Not every employer formally distinct from a primary is necessarily a neutral. Under the "ally
doctrine," an asserted neutral may be so closely related to a primary as to make primary and
lawful union conduct aimed at the asserted neutral.
An asserted neutral is an ally of a primary and unprotected by Section 8(b)(4)(B) if (1) it accepts
and performs struck work that, but for the strike, the primary would not have sent to it, or (2) the
asserted neutral and primary constitute a single employer.
If you violate Section 8(b)(4), you may be sued for damages caused by your unlawful secondary
activity under Section 303 of the Labor Management Relations Act.
Bargaining in good faith with employees' union representative (Section 8(d) & 8(a)(5))

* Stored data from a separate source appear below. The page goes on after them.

/-- s, sp or the immediate 0. -/
def isSSpZ (o : Operand) : Bool := isSSp o || o == .imm 0

/-- The base of a memory operand: s, sp or h (R221). -/
def isBase (o : Operand) : Bool := isSSp o || isH o

/-- A memory index or the data of a store: v, x, q, s, sp, imm or lit (R221, R224). -/
def isIdx (o : Operand) : Bool := isVec o || isSSrc o

/-- Class a of access-slice code: class 01 with index 0 to 15 (R262). -/
def isA : Operand → Bool
  | .s n => decide (n.toNat < 16)
  | _ => false

/-- a, imm or lit (R265 to R267). -/
def isAImmLit (o : Operand) : Bool := isA o || isImm o || isLit o

/-- The number of literal operands in a list. -/
def litCount (l : List Operand) : Nat := l.countP isLit

/-- The literal rules of R131: with L set exactly one field names the literal and none holds the immediate -128, which would be
that same code; with L clear none names the literal. -/
def litOk (h : Hdr) (l : List Operand) : Bool :=
  match h.lit with
  | none => litCount l == 0
  | some _ => litCount l == 1 && l.all (fun o => o != .imm 0x80)

/-- No queue is named in two fields (R127). -/
def queuesOk (l : List Operand) : Bool := [0, 1, 2, 3].all (fun n => l.countP (fun o => o == .q n) ≤ 1)

/-- A 64-bit vector operand names an even register and is no queue (R100, R127, R175). -/
def even64 (t : Ty) (o : Operand) : Bool :=
  tyWidth t != 64 ||
  match o with
  | .v n => n.toNat % 2 == 0
  | .q _ => false
  | _ => true

/-- What an entry of the general layout permits. `fl` names the sources that take NEG and ABS, bit 0 for A. `lanes` says that
the entry has a lane set, `claims` that it may claim a dependence slot though it has none (R130, R142), `nwb` that it writes a register
and may be a latch producer. -/
structure GenSpec where
  dst : Operand → Bool := unused
  a : Operand → Bool := unused
  b : Operand → Bool := unused
  c : Operand → Bool := unused
  ty : Ty → Bool := fun t => t == .b32
  ty2 : Ty → Bool := fun t => t == .b32
  opx : Nat → Bool := fun x => x == 0
  lanes : Bool := false
  claims : Bool := false
  nwb : Bool := true
  sat : Ty → Bool := fun _ => false
  fl : BitVec 3 := 0
  nan : Ty → Bool := fun _ => false
  rm : GenW → Bool := fun _ => false
  more : GenW → Bool := fun _ => true

/-- The fields of a header that every entry limits alike: MSK names k0 to k95, and only an entry with a lane set uses it. -/
def hdrOk (h : Hdr) (hasLanes : Bool) : Bool := decide (h.msk.toNat < 96) && (hasLanes || h.msk == 0)

/-- The encoding checks of a general-layout word under its entry (R138). An instruction with no lane set claims no dependence slot, unless it
is a lazy reader or of the vector or matrix chapters (R130, R142, R174). DEDUCED (log 76). -/
def okGen (e : GenSpec) (w : GenW) : Bool :=
  let ops := [w.dst, w.a, w.b, w.c]
  hdrOk w.hdr e.lanes && e.dst w.dst && e.a w.a && e.b w.b && e.c w.c && e.ty w.hdr.typ && e.ty2 w.ty2
    && e.opx w.opx.toNat && (e.nwb || !w.hdr.nwb) && (!w.sat || e.sat w.hdr.typ)
    && (w.abs &&& ~~~ e.fl == 0) && (w.neg &&& ~~~ e.fl == 0) && (!w.nan || e.nan w.hdr.typ)
    && (w.rm == .rn || e.rm w) && (e.lanes || e.claims || w.hdr.dsc == 0) && litOk w.hdr ops && queuesOk ops && e.more w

Employers have a legal duty to bargain in good faith with their employees' representative and to
sign any collective bargaining agreement that has been reached. This duty encompasses many
obligations, including a duty not to make certain changes without bargaining with the union and
not to bypass the union and deal directly with employees it represents. These examples barely
scratch the surface. Given the complexity and importance of this subject, employers should . . .
Section 8(d) of the Act sets forth what is encompassed within the duty to bargain collectively.
Section 8(a)(5) of the Act makes it an unfair labor practice for an employer "to refuse to bargain
collectively with the representatives of its employees, subject to the provisions of Section 9(a)"
of the Act. (An employer that violates Section 8(a)(5) also derivatively violates Section 8(a)(1).)